Intervento che l'azionista Atlante non è in grado di affrontare e che quindi potrebbe toccare al braccio volontario del Fondo interbancario.

Castagna ricorda la sua posizione contraria a fornire ulteriori risorse per interventi di salvataggio in una fase in cui le banche, come nel caso di Banco Bpm, sono impegnate nei cantieri interni per lo sviluppo.

Sul tema è intervenuto anche il governatore del Venet, Luca Zaia, che rimaca come per Popolare di Vicenza e Veneto Banca «l’intervento pubblico è indispensabile» ma «dal governo ancora nessun segnale».

Il governatore ha preso spunto dalla posizione espressa oggi a margine dell’assemblea di Confindustria dall’ad di Intesa Sanpaolo, Carlo Messina che per Zaia ha pronunciato «parole inequivocabili e definitive».

«È ridicolo pensare che i privati, che in quelle banche hanno già perso milioni, possano sobbarcarsi un altro miliardo di intervento finanziario», ha aggiunto commentando le indiscrezioni dei giorni scorsi.

«Alla faccia dei tanti che dispensano consigli e ricette, salvo poi dare il cattivo esempio, e ogni riferimento è puramente casuale - aggiunge il governatore - mi pare che Messina inquadri perfettamente la situazione, sia dal punto di vista tecnico che politico. Egli non ha sicuramente letto le voci perplesse che si levano da alcuni fra i più autorevoli esponenti del mondo imprenditoriale veneto riguardo all’intervento da un miliardo. Aldilà della necessità o meno di tale somma, sulla cui opportunità lascio il giudizio a Messina, constato che il Governo è assente, sia a Roma che a Bruxelles».

«Spero di essere smentito nelle prossime ore - prosegue Zaia - ma le parole dell’ad di Intesa Sanpaolo mi pare siano scolpite nella pietra. Le condivido pienamente e spero che possano fare da monito rispetto alla necessità di interventi senza incertezze sulla strada del risanamento».

«Sulla soglia della ripresa dopo otto anni di crisi - conclude il presidente del Veneto - non ci si può permettere che due banche, che hanno avuto un ruolo storico e fondamentale nello sviluppo del Veneto, finiscano nelle mani di qualcuno che, da Londra o chissà dove, decida quali crediti dare e a chi, ignorando la specificissima realtà di questo territorio e dei distretti industriali che lo caratterizzano».

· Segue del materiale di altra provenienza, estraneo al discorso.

-- ==== Sys2Proof/Machine/Float.lean ====
section
/-! DEFINITION. Groups 0x06, 0x07 and 0x08: scalar, packed, dot and transcendental floats (R167 to R179). -/

namespace Sys2Proof.Machine
open Bits

/-- The environment of the instruction in execution (R157, R163). -/
def State.fenv (s : State) (f : Fields) : FEnv := s.curCrew.fenv f.rnd

/-- A two-operand F32 form (R169). -/
def State.float2 (s : State) (f : Fields) (g : FVal → FVal → FRes) : Result :=
  let v := s.fenv f
  s.floatForm f fun _ fb => (g (v.read 8 (floatA f fb)) (v.read 8 (floatB f fb))).to f.d.toNat
/-- A one-operand F32 form. -/
def State.float1 (s : State) (f : Fields) (g : FVal → FRes) : Result :=
  let v := s.fenv f
  s.floatForm f fun _ fb => (g (v.read 8 (floatA f fb))).to f.d.toNat
/-- A replay-eligible F32 form: traps when its result would be written (R164). -/
def State.floatLong (s : State) (f : Fields) (g : Word → Word → FRes) : Result :=
  s.replayForm f [f.d.toNat] (srcReg f.a) (srcB f) fun a b => (g (loWord a) (loWord b)).to f.d.toNat

/-- FADD (R168). -/
def execFadd (f : Fields) (s : State) : Result := s.float2 f ((s.fenv f).add 8 f.sat)
/-- FSUB: A − B (R168); a NaN keeps its own sign. -/
def execFsub (f : Fields) (s : State) : Result := s.float2 f fun a b => (s.fenv f).add 8 f.sat a b.negate
/-- FMUL (R168). -/
def execFmul (f : Fields) (s : State) : Result := s.float2 f ((s.fenv f).mul 8 f.sat)
/-- FFMA: rounded once; the immediate is the addend in RRI (R168). -/
def execFfma (f : Fields) (s : State) : Result :=
  let v := s.fenv f
  s.floatForm f fun _ fb =>
    (v.fma 8 f.sat (v.read 8 (floatA f fb)) (v.read 8 (fb.reg f.b.toNat).toNat) (v.read 8 (floatC f fb))).to f.d.toNat
/-- FMIN (R170). -/
def execFmin (f : Fields) (s : State) : Result :=
  s.floatForm f fun _ fb => ((s.fenv f).minmax 8 false (f.sub == 1) (floatA f fb) (floatB f fb)).to f.d.toNat
/-- FMAX (R170). -/
def execFmax (f : Fields) (s : State) : Result :=
  s.floatForm f fun _ fb => ((s.fenv f).minmax 8 true (f.sub == 1) (floatA f fb) (floatB f fb)).to f.d.toNat
/-- FDIV (R171). -/
def execFdiv (f : Fields) (s : State) : Result :=
  let v := s.fenv f
  s.floatLong f fun a b => v.div 8 f.sat (v.read 8 a.toNat) (v.read 8 b.toNat)
/-- FSQRT (R171). -/
def execFsqrt (f : Fields) (s : State) : Result :=
  let v := s.fenv f
  s.floatLong f fun a _ => v.sqrt 8 f.sat (v.read 8 a.toNat)
/-- FRCP: 1 ÷ A (R171). -/
def execFrcp (f : Fields) (s : State) : Result :=
  let v := s.fenv f
  s.floatLong f fun a _ => v.div 8 f.sat (.fin false 1 0) (v.read 8 a.toNat)
/-- FRSQ: within one ulp, exact where it can be (R171). -/
def execFrsq (f : Fields) (s : State) : Result := s.floatLong f fun a _ => (s.fenv f).rsqrt f.sat a
/-- A scaled exactly by 2^B, then rounded; far exponents are cut to where the result no longer changes. A NaN of A passes with every bit
as it was, whatever NANP says: its entry governs (R156, R172). -/
def FEnv.scale (v : FEnv) (sat : Bool) (a : FVal) (b : Int) : FRes :=
  match a with
  | .nan s p g => ⟨packF 8 s 255 p, if g then excInvalid else 0⟩
  | .inf s => infRes 8 sat s
  | .fin s m e => if m == 0 then ⟨packF 8 s 0 0, 0⟩ else v.round 8 sat s m (e + clamp (-1000) 1000 b)
/-- FSCALE: B or the immediate read as S32 (R172). -/
def execFscale (f : Fields) (s : State) : Result :=
  let v := s.fenv f
  s.floatForm f fun _ fb => (v.scale f.sat (v.read 8 (floatA f fb)) (bitsB f fb).toInt).to f.d.toNat
/-- FRND on a value: the integral value under rm (R173). -/
def FEnv.integral (v : FEnv) (exact : Bool) (a : FVal) : FRes :=
  match a with
  | .nan _ _ _ => v.nanRes 8 [a]
  | .inf s => ⟨infF 8 s, 0⟩
  | .fin s m e =>
    let r := roundInt v.rm s m e
    ⟨(roundF 8 1 false s r.1 0).bits, if exact && r.2 then excInexact else 0⟩
/-- FRND (R173). -/
def execFrnd (f : Fields) (s : State) : Result := s.float1 f ((s.fenv f).integral (f.sub == 1))
/-- The class mask of R174. -/
def classOf (b : Nat) : Word :=
  match decodeF 8 b with
  | .nan _ _ sg => if sg then 0x100 else 0x200
  | .inf s => if s then 0x001 else 0x080
  | .fin s m _ =>
    if m == 0 then if s then 0x008 else 0x010
    else if fExp 8 b == 0 then if s then 0x004 else 0x020
    else if s then 0x002 else 0x040
/-- FCLASS: A as it stands, no exception (R174). -/
def execFclass (f : Fields) (s : State) : Result := s.wordForm f fun fb => classOf (fb.reg f.a.toNat).toNat

/-- A packed form: each 16-bit lane as its scalar operation (R175). -/
def State.packed (s : State) (f : Fields) (g : Nat → Nat → Nat → FRes) : Result :=
  s.floatForm f fun _ fb =>
    lanes2 f.d.toNat fun k => g (half (fb.reg f.a.toNat) k) (half (bitsB f fb) k) (half (bitsC f fb) k)
/-- HADD2, and its subtract form (R175). -/
def execHadd2 (f : Fields) (s : State) : Result :=
  let v := s.fenv f
  s.packed f fun a b _ =>
    let y := v.read f.ty b
    v.add f.ty f.sat (v.read f.ty a) (if f.sub == 1 then y.negate else y)
/-- HMUL2 (R175). -/
def execHmul2 (f : Fields) (s : State) : Result :=
  let v := s.fenv f
  s.packed f fun a b _ => v.mul f.ty f.sat (v.read f.ty a) (v.read f.ty b)
/-- HFMA2 (R175). -/
def execHfma2 (f : Fields) (s : State) : Result :=
  let v := s.fenv f
  s.packed f fun a b c => v.fma f.ty f.sat (v.read f.ty a) (v.read f.ty b) (v.read f.ty c)
/-- HMNX2: SUB[0] max, SUB[1] nan (R175). -/
def execHmnx2 (f : Fields) (s : State) : Result :=
  s.packed f fun a b _ => (s.fenv f).minmax f.ty (f.sub % 2 == 1) (f.sub / 2 % 2 == 1) a b

/-- The infinities among some values disagree in sign. -/
def oppositeInfs (ts : List FVal) : Bool := ts.contains (.inf false) && ts.contains (.inf true)
/-- Four products and an addend, summed exactly and rounded once. ∞ × 0 and opposite infinities raise invalid beside a NaN lane too
(R176). A sum that is exactly zero has the sign of its terms where they agree, and otherwise is -0 under RDN alone (DESIGN CHOICE, log 81:
R176 gives no sign). -/
def FEnv.dot (v : FEnv) (sat : Bool) (ps : List (FVal × FVal)) (c : FVal) : FRes :=
  let all := ps.map (·.1) ++ ps.map (·.2) ++ [c]
  let nums := ps.filter fun p => !p.1.isNan && !p.2.isNan
  let ts := (nums.filterMap fun p => mulF p.1 p.2) ++ [c]
  let inv := nums.any (fun p => (mulF p.1 p.2).isNone) || oppositeInfs ts
  if all.any (·.isNan) then
    let r := v.nanRes 8 all
    if inv then { r with exc := r.exc ||| excInvalid } else r
  else if inv then invalidRes 8
  else
    match ts.find? fun t => t == .inf false || t == .inf true with
    | some t => infRes 8 sat t.neg?
    | none =>
      let e := ts.foldl (fun e t => min e t.exp) 0
      let zs := if ts.all fun t => t.isZero && t.neg? then true else if ts.all fun t => t.isZero && !t.neg? then false else v.rm == 4
      v.roundSum 8 sat (ts.foldl (fun a t => a + t.scaled e) 0) e zs
/-- DOT4: TYPE gives A's lanes, SUB gives B's; DAZ applies to C alone (R176). -/
def execDot4 (f : Fields) (s : State) : Result :=
  let v := s.fenv f
  let tb := if f.sub == 0 then f.ty else f.sub
  s.floatForm f fun _ fb =>
    let lane (n : BitVec 8) (t k : Nat) : FVal := decodeF t (field (fb.reg n.toNat) (8 * k) 8)
    (v.dot f.sat ((List.range 4).map fun k => (lane f.a f.ty k, lane f.b tb k)) (v.read 8 (fb.reg f.c.toNat).toNat)).to f.d.toNat
/-- IDOT4: B's lanes have the same or the other signedness; C and the result are N32 only when both are N8 (R177). -/
def execIdot4 (f : Fields) (s : State) : Result :=
  .next (s.perFibre f fun _ fb =>
    let tb := if f.sub % 2 == 0 then f.ty else 13 - f.ty
    let lane (n : BitVec 8) (t k : Nat) : Int := intOf t (((fb.reg n.toNat).extractLsb' (8 * k) 8).setWidth 64)
    let tr := if f.ty == 7 && tb == 7 then 1 else 0
    let sum := (List.range 4).foldl (fun a k => a + lane f.a f.ty k * lane f.b tb k) (fb.int tr f.c.toNat)
    [(f.d.toNat, loWord (intFit tr f.sat sum))])

/-- FEXP2 (R178, R179). -/
def execFexp2 (f : Fields) (s : State) : Result := s.floatLong f fun a _ => (s.fenv f).exp2 a
/-- FLOG2 (R178, R179). -/
def execFlog2 (f : Fields) (s : State) : Result := s.floatLong f fun a _ => (s.fenv f).log2 a
/-- FSIN (R178, R179). -/
def execFsin (f : Fields) (s : State) : Result := s.floatLong f fun a _ => (s.fenv f).trig false a
/-- FCOS (R178, R179). -/
def execFcos (f : Fields) (s : State) : Result := s.floatLong f fun a _ => (s.fenv f).trig true a
/-- FTANH (R178, R179). -/
def execFtanh (f : Fields) (s : State) : Result := s.floatLong f fun a _ => (s.fenv f).tanh a

end Sys2Proof.Machine
end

Sulle banche venete e sul miliardo di euro aggiuntivo richiesto dall'Unione Europea «è necessario accelerare e farsi rispettare in tutte le sedi in cui se ne parla, bisogna fare presto, non possiamo aspettare per mesi e mesi per un loop burocratico fra soggetti che si palleggiano».

Così Carlo Messina, amministratore delegato di Intesa Sanpaolo, al termine dell'assemblea di Confindustria, aggiungendo: «Padoan lo sta già facendo, sta accelerando».

La soluzione per le banche in difficoltà «doveva essere affrontata con maggiori investimenti da parte del Fondo Atlante sulle sofferenze bancarie, sono stato l'unico insieme all'avvocato Guzzetti ad avere difeso il fatto che Atlante dovesse investire il 100% dei suoi fondi sulle sofferenze bancarie», ha aggiunto Messina.